Genetic algorithm parameters

Name CLI Go Python Default value
Number of populations pops NPopulations n_populations 1
Number of individuals per population indis NIndividuals n_individuals 50
Number of generations gens NGenerations n_generations 30
Hoist mutation probability p_hoist_mut PHoistMutation p_hoist_mutation 0.1
Subtree mutation probability p_sub_mut PSubtreeMutation p_sub_tree_mutation 0.1
Point mutation probability p_point_mut PPointMutation p_point_mutation 0.1
Point mutation rate point_mut_rate PointMutationRate point_mutation_rate 0.3
Subtree crossover probability p_sub_cross PSubtreeCrossover p_sub_tree_crossover 0.5

Ensemble learning parameters

Ensemble learning is done via the meta package. For Python and the CLI you can use the flavor parameter to switch regime.
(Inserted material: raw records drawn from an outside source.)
-- ==== Sys2Proof/Machine/Finalization.lean ====
section
/-! DEFINITION. `FINALIZE` (spec/41_finalize_padding_squeeze.md R90). -/

namespace Sys2Proof.Machine

/-- The engine after a successful `FINALIZE`: pad, absorb exactly once, become FINALIZED (R90, R97). -/
def Engine.finalize (e : Engine) : Engine := { e.pad.absorbBlock with phase := .finalized }

/-- `FINALIZE`: refused with cause 1 when `PHASE` = 1, else the padded block is absorbed and the digest is
the response (R90, R151). -/
def execFinalize (s : State) : Host.Outcome State Fault Refusal :=
  match s.engine.phase with
  | .finalized => raiseUsageError .alreadyFinalized s
  | .absorbing => commit s.engine.finalize (.digest (squeeze s.engine.finalize.lanes)) s

end Sys2Proof.Machine
end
For Go you have to initialize the desired struct yourself with the appropriate method (for example initialize the GradientBoosting struct with the NewGradientBoosting method).

Name CLI Go Python Default value
Number of rounds rounds nRounds n_rounds 100
Number of early stopping rounds nEarlyStoppingRounds early_stopping n_early_stopping_rounds 5
Learning rate learning_rate learningRate learning_rate 0.08
Use line search line_search lineSearcher line_search
Row sampling row_sampling rowSampling |row_sampling` 1
Column sampling col_sampling colSampling|col_sampling` 1
Use best rounds use_best useBest use_best_rounds
Monitoring frequency monitor_every monitorEvery monitor_every 1

Other parameters

Name CLI Go Python Default value
Random number seed seed Seed seed Random
Verbose verbose verbose verbose

Loss metrics

Genetic programming directly minimises a loss metric. Because the optimization is done with a genetic algorithm the loss metric doesn't have to be differentiable. Whether the task is classification or regression is thus determined from the loss metric. This is similar to how XGBoost and LightGBM handle things.
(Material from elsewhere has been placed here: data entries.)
-- ==== Sys2Proof/Tests/Slice0.lean ====
section
/-! SUPPORT. The model's own tests. Expected values come from spec/95_test_vectors.md and the worked examples
of the rules; each docstring names its source. The witnesses at the end show that the hypotheses of each
statement are met together. -/

namespace Sys2Proof.Tests

open Sys2Proof Sys2Proof.Machine

/-! ### Well-formedness: each check refuses an ill-formed term -/

/-- R55, R59: the reserved opcode is no instruction an assembler emits. -/
theorem test_reserved_ill_formed : Instr.reserved.wellFormed = false := by decide
theorem test_absorb_well_formed : (Instr.absorb 0xFF).wellFormed = true := by decide
/-- R51, R59: 0x400 is no 10-bit word, 0x3FF is one. -/
theorem test_wide_word_refused : wordFits 0x400 = false ∧ wordFits 0x3FF = true := by decide
theorem test_wide_word_rejected_by_name : decodeRaw 0x400 = .error .wordTooWide := by rfl

/-! ### Decoding: words written out bit by bit from R51 and R52 -/

/-- T-ENC-1, T-ENC-4. -/
theorem test_decode_reset : decode 0b0000000000 = .reset ∧ decode 0b0010100111 = .reset := by decide
/-- T-ENC-2, T-ENC-7. -/
theorem test_decode_absorb : decode 0b0101100001 = .absorb 0x61 ∧ decode 0b0110000000 = .absorb 0x80 := by decide
/-- T-ENC-3, T-ENC-5. -/
theorem test_decode_finalize : decode 0b1000000000 = .finalize ∧ decode 0b1011111111 = .finalize := by decide
/-- T-ENC-6. -/
theorem test_decode_reserved : decode 0b1100000000 = .reserved ∧ decode 0b1111111111 = .reserved := by decide
theorem test_decode_table_word : decodeTableWord 16 0x3A5 = some .reserved ∧ decodeTableWord 16 0x161 = some (.absorb 0x61) := by
  decide

/-! ### Sizes (R3, T-SRC-4) -/

theorem test_sizes : Config.rateLanes * 8 = Config.rate ∧ (Config.rateLanes + Config.capacityLanes) * 64 = 1600 ∧
    2 * rcRows.size = Config.numRounds ∧ (squeeze zeroLanes).size = Config.digestLength := by decide

/-! ### Word operations, byte order, padding -/

/-- T-ROT-1, T-ROT-4, T-ROT-9. -/
theorem test_rotl64 : rotl64 1 0 = 1 ∧ rotl64 0x8000000000000001 1 = 3 ∧
    rotl64 0x0123456789ABCDEF 62 = 0xC048D159E26AF37B := by decide
/-- T-LE-1: the block whose byte `k` is `k`. -/
theorem test_memRead8 : memRead8 (Vector.ofFn fun k => BitVec.ofNat 8 k.val) 0 = 0x0706050403020100 ∧
    memRead8 (Vector.ofFn fun k => BitVec.ofNat 8 k.val) 16 = 0x8786858483828180 := by decide +kernel
/-- T-PAD-6: a stale 0xFF at index 135 does not stay under the terminator. -/
theorem test_padding_clears_stale_bytes :
    (padInPlace (Vector.replicate 136 0xFF) 1).toList = [0xFF, 0x01] ++ List.replicate 133 0x00 ++ [0x80] := by
  decide +kernel
/-- T-PAD-4: 135 pending bytes 0x61. -/
theorem test_padding_135 :
    (padInPlace (Vector.replicate 136 0x61) 135).toList = List.replicate 135 0x61 ++ [0x81] := by decide +kernel
/-- T-SRC-5. -/
theorem test_squeeze_first_bytes :
    ((squeeze (zeroLanes.set 0 0x3C23F7860146D2C5)).toList.take 8) = [0xc5, 0xd2, 0x46, 0x01, 0x86, 0xf7, 0x23, 0x3c] := by
  decide +kernel
/-- R100: a byte 0x05 renders as "05", a byte 0xC5 as "c5". -/
theorem test_hexByte : hexByte 0x05 = ['0', '5'] ∧ hexByte 0xC5 = ['c', '5'] := by decide +kernel

/-! ### The permutation -/

/-- The pattern state P of 95_test_vectors.md section 2.6. -/
def patternP : Lanes := Vector.ofFn fun i => BitVec.ofNat 64 ((i.val + 1) * 0x0123456789ABCDEF)

/-- T-THETA-2b, the wrap-around of the rotate: lanes of row 2. -/
theorem test_theta : (theta (zeroLanes.set 12 0x8000000000000000)).toList.extract 10 15 =
    [0, 1, 0x8000000000000000, 0x8000000000000000, 0] := by decide +kernel
/-- T-RHOPI-3, row 1. -/
theorem test_rhoPi : (rhoPi patternP).toList.extract 5 10 =
    [0xE26AF37BC048D159, 0x60B60B60B560B60B, 0x641FDB97530ECA28, 0x159BE26AF37C048D, 0x23456789ABCDF00F] := by
  decide +kernel
/-- T-CHI-2, row 1: no lane is overwritten before it is read. -/
theorem test_chi : (chi (((((zeroLanes.set 5 0x00000000FFFFFFFF).set 6 0x0F0F0F0F0F0F0F0F).set 7
      0x3333333333333333).set 8 0x5555555555555555).set 9 0xFFFF0000FFFF0000)).toList.extract 5 10 =
    [0x30303030CFCFCFCF, 0x4B4B4B4B4B4B4B4B, 0x9999333399993333, 0x555555555555AAAA, 0xF0F00F0FFFFF0000] := by
  decide +kernel
/-- T-IOTA-2. -/
theorem test_iota : (iota patternP 5)[0] = 0x0123456709ABCDEE ∧ (iota patternP 5)[1] = 0x02468ACF13579BDE := by
  decide +kernel
/-- T-ROUND-1, rows 0 and 4. -/
theorem test_round : (round patternP 0).toList.take 5 =
      [0x53DCFFEEEA479E55, 0xBC6917E90580BF0F, 0xA45BC89C368596F4, 0x08451BC762462E85, 0x6B3AB204EFFF42A4] ∧
    (round patternP 0).toList.drop 20 =
      [0x854F647BEF5CBD20, 0xBD1C39B9767CD7CD, 0x62965DE1E591059C, 0x1F93361FF79943B6, 0x29C527E79E4D7683] := by
  decide +kernel
/-- T-PERM-1, lanes 0 and 24. -/
theorem test_keccakF : (keccakF zeroLanes)[0] = 0xF1258F7940E1DDE7 ∧ (keccakF zeroLanes)[24] = 0xEAF1FF7B5CECA249 := by
  decide +kernel

/-! ### The commands, one step each -/

/-- An engine in the ABSORBING phase with `n` pending bytes 0x61 in a buffer full of them. -/
def absorbingEngine (n : Fin 136) : Engine := { Engine.reset with buf := Vector.replicate 136 0x61, cnt := n }

/-- A finalized engine whose lanes are all 1. -/
def finalizedEngine : Engine := { Engine.reset with lanes := Vector.replicate 25 1, phase := .finalized }

/-- A state of that engine, to which the host presents these actions. -/
def stateOf (e : Engine) (later : List HostAction) : State := ⟨e, later, []⟩

/-- A field of the state after a step, if there is one. -/
def after {α : Type} (f : State → α) (o : Host.Outcome State Fault Refusal) : Option α :=
  match o with
  | .next t => some (f t)
  | .fault _ => none
  | .refused _ => none

/-- Was the step refused as the read of a DIGEST port that is not valid? -/
def isDigestNotValid : Host.Outcome State Fault Refusal → Bool
  | .refused r => r == .digestNotValid
  | .next _ => false
  | .fault _ => false

/-- R70: `RESET` clears the flags from any state, and responds `OK`. -/
theorem test_reset : after (fun t => (t.engine, t.outputs))
    (exec .reset (stateOf { finalizedEngine with errFinalized := true, errIllegal := true } [])) =
    some (Engine.reset, [.response .ok]) := by decide +kernel
/-- T-ABS-1. -/
theorem test_absorb_first : after (fun t => (t.engine.status, t.engine.buf[0], t.outputs))
    (step (State.reset.withFetchWord 16 0x161)) = some (0x0100, 0x61, [.response .ok]) := by decide +kernel
/-- T-ABS-4: the 136th byte 0x61 fills the buffer; lanes 0 and 24 afterwards. -/
theorem test_absorb_fills : after (fun t => (t.engine.status, t.engine.lanes[0], t.engine.lanes[24]))
    (exec (.absorb 0x61) (stateOf (absorbingEngine 135) [])) =
    some (0x0000, 0xD498EC4C50D2E1F1, 0x2BAB2CE9EDD14D81) := by decide +kernel
/-- T-DIG-1, T-PROG-1: `FINALIZE` from reset, the four digest lanes of T-PERM-3. -/
theorem test_finalize_empty : after (fun t => (t.engine.status, t.engine.lanes.toList.take 4))
    (step (State.reset.withFetchWord 16 0x200)) =
    some (0x0001, [0x3C23F7860146D2C5, 0xC003C7DCB27D7E92, 0x3B2782CA53B600E5, 0x70A4855D04D8FA7B]) := by
  decide +kernel
/-- T-ERR-1: refused after finalize, `STATUS` = 0x0003. -/
theorem test_absorb_refused : after (fun t => (t.engine.status, t.engine.lanes, t.outputs))
    (exec (.absorb 0x62) (stateOf finalizedEngine [])) =
    some (0x0003, finalizedEngine.lanes, [.response (.error .alreadyFinalized)]) := by decide +kernel
/-- T-ERR-2. -/
theorem test_finalize_refused : after (fun t => (t.engine.status, t.outputs))
    (exec .finalize (stateOf finalizedEngine [])) = some (0x0003, [.response (.error .alreadyFinalized)]) := by
  decide +kernel
/-- T-ERR-4: the reserved word 0x3A5 with one byte pending. -/
theorem test_reserved_refused : after (fun t => (t.engine.status, t.engine.buf[0], t.outputs))
    (step ((stateOf (absorbingEngine 1) []).withFetchWord 16 0x3A5)) =
    some (0x0104, 0x61, [.response (.error .illegalCommand)]) := by decide +kernel
/-- T-ERR-6: a reserved word after finalize sets `ERR_ILLEGAL` alone (R154). -/
theorem test_reserved_after_finalize : after (fun t => t.engine.status)
    (exec .reserved (stateOf finalizedEngine [])) = some 0x0005 := by decide +kernel
/-- T-ERR-9: a read of DIGEST in the ABSORBING phase is refused. -/
theorem test_digest_not_valid : after (fun _ => ()) (step (stateOf .reset [.readDigest])) = none := by decide +kernel
/-- R20: DIGEST shows lanes 0 to 3, lane 0 lowest. -/
theorem test_digest_port : digestWord (zeroLanes.set 1 0xFF) = 0xFF <<< 64 := by decide +kernel
/-- R57, T-ENC-12. -/
theorem test_response_words : Response.ok.rsp = 0x0 ∧ (Response.error .alreadyFinalized).rsp = 0x6 ∧
    (Response.error .illegalCommand).rsp = 0xA := by decide

/-! ### Assembler text -/

/-- T-ENC-9 and R59: `UPDATE 'a', 0x62, 99 ; x` and then `.word 0x3A5`. -/
theorem test_assemble : assemble
    (['U', 'P', 'D', 'A', 'T', 'E', ' ', quoteChar, 'a', quoteChar, ',', ' ', '0', 'x', '6', '2', ',', ' ', '9', '9', ' ', ';', ' ', 'x', newlineChar]
      ++ ['.', 'w', 'o', 'r', 'd', ' ', '0', 'x', '3', 'A', '5']) =
    some [0x161, 0x162, 0x163, 0x3A5] := by decide +kernel
/-- T-ENC-11: `HASH ""`. -/
theorem test_assemble_hash : assemble ['H', 'A', 'S', 'H', ' ', stringChar, stringChar] = some [0x000, 0x200] := by
  decide +kernel

/-- R59, log 9: the literal of the apostrophe itself, with a comment after it and inside a list. -/
theorem test_assemble_apostrophe : assemble
    (['A', 'B', 'S', 'O', 'R', 'B', ' ', quoteChar, quoteChar, quoteChar, ' ', ';', ' ', 'x', newlineChar]
      ++ ['U', 'P', 'D', 'A', 'T', 'E', ' ', quoteChar, quoteChar, quoteChar, ',', ' ', '0', 'x', '6', '1']) =
    some [0x127, 0x127, 0x161] := by decide +kernel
Each loss metric has a short name that you can use whether you are using the CLI, Go, or Python. You can also use these short names to evaluate the performance of the model. For example you might want to optimise the ROC AUC while also keeping track of the accuracy.

Name Short name Task
Logloss logloss Classification
Accuracy accuracy Classification
Precision precision Classification
Recall recall Classification
F1-score f1 Classification
ROC AUC roc_auc Classification
Mean absolute error mae Regression
Mean squared error mse Regression
Root mean squared error rmse Regression
R2 r2 Regression
Absolute Pearson correlation pearson Regression

Operators

The following table lists all the available operators. Regardless of from where it is being used from, functions should be passed to XGP by concatenating the short names of the functions with a comma. For example to use the natural logarithm and the multiplication use log,mul.

Code-wise the operators are all located in the op subpackage, of which the goal is to provide fast implementations for each operator. For the while the only accelerations that exist are the ones for the sum and the division which use assembly implementations made available by gonum/floats.

Name Arity Short name Go struct
Absolute value 1 abs Abs
Addition 2 add Add
Cosine 1 cos Cos
Division 2 div Div
Inverse 1 inv Inv
Maximum 2 max Max
Minimum 2 min Min
Multiplication 2 mul Mul
Negative value 1 neg Neg
Sine 1 sin Sin
Square 2 square Square
Subtraction 2 sub Sub

Safe-division is used, meaning that if a denominator is 0 then the result will default to 1.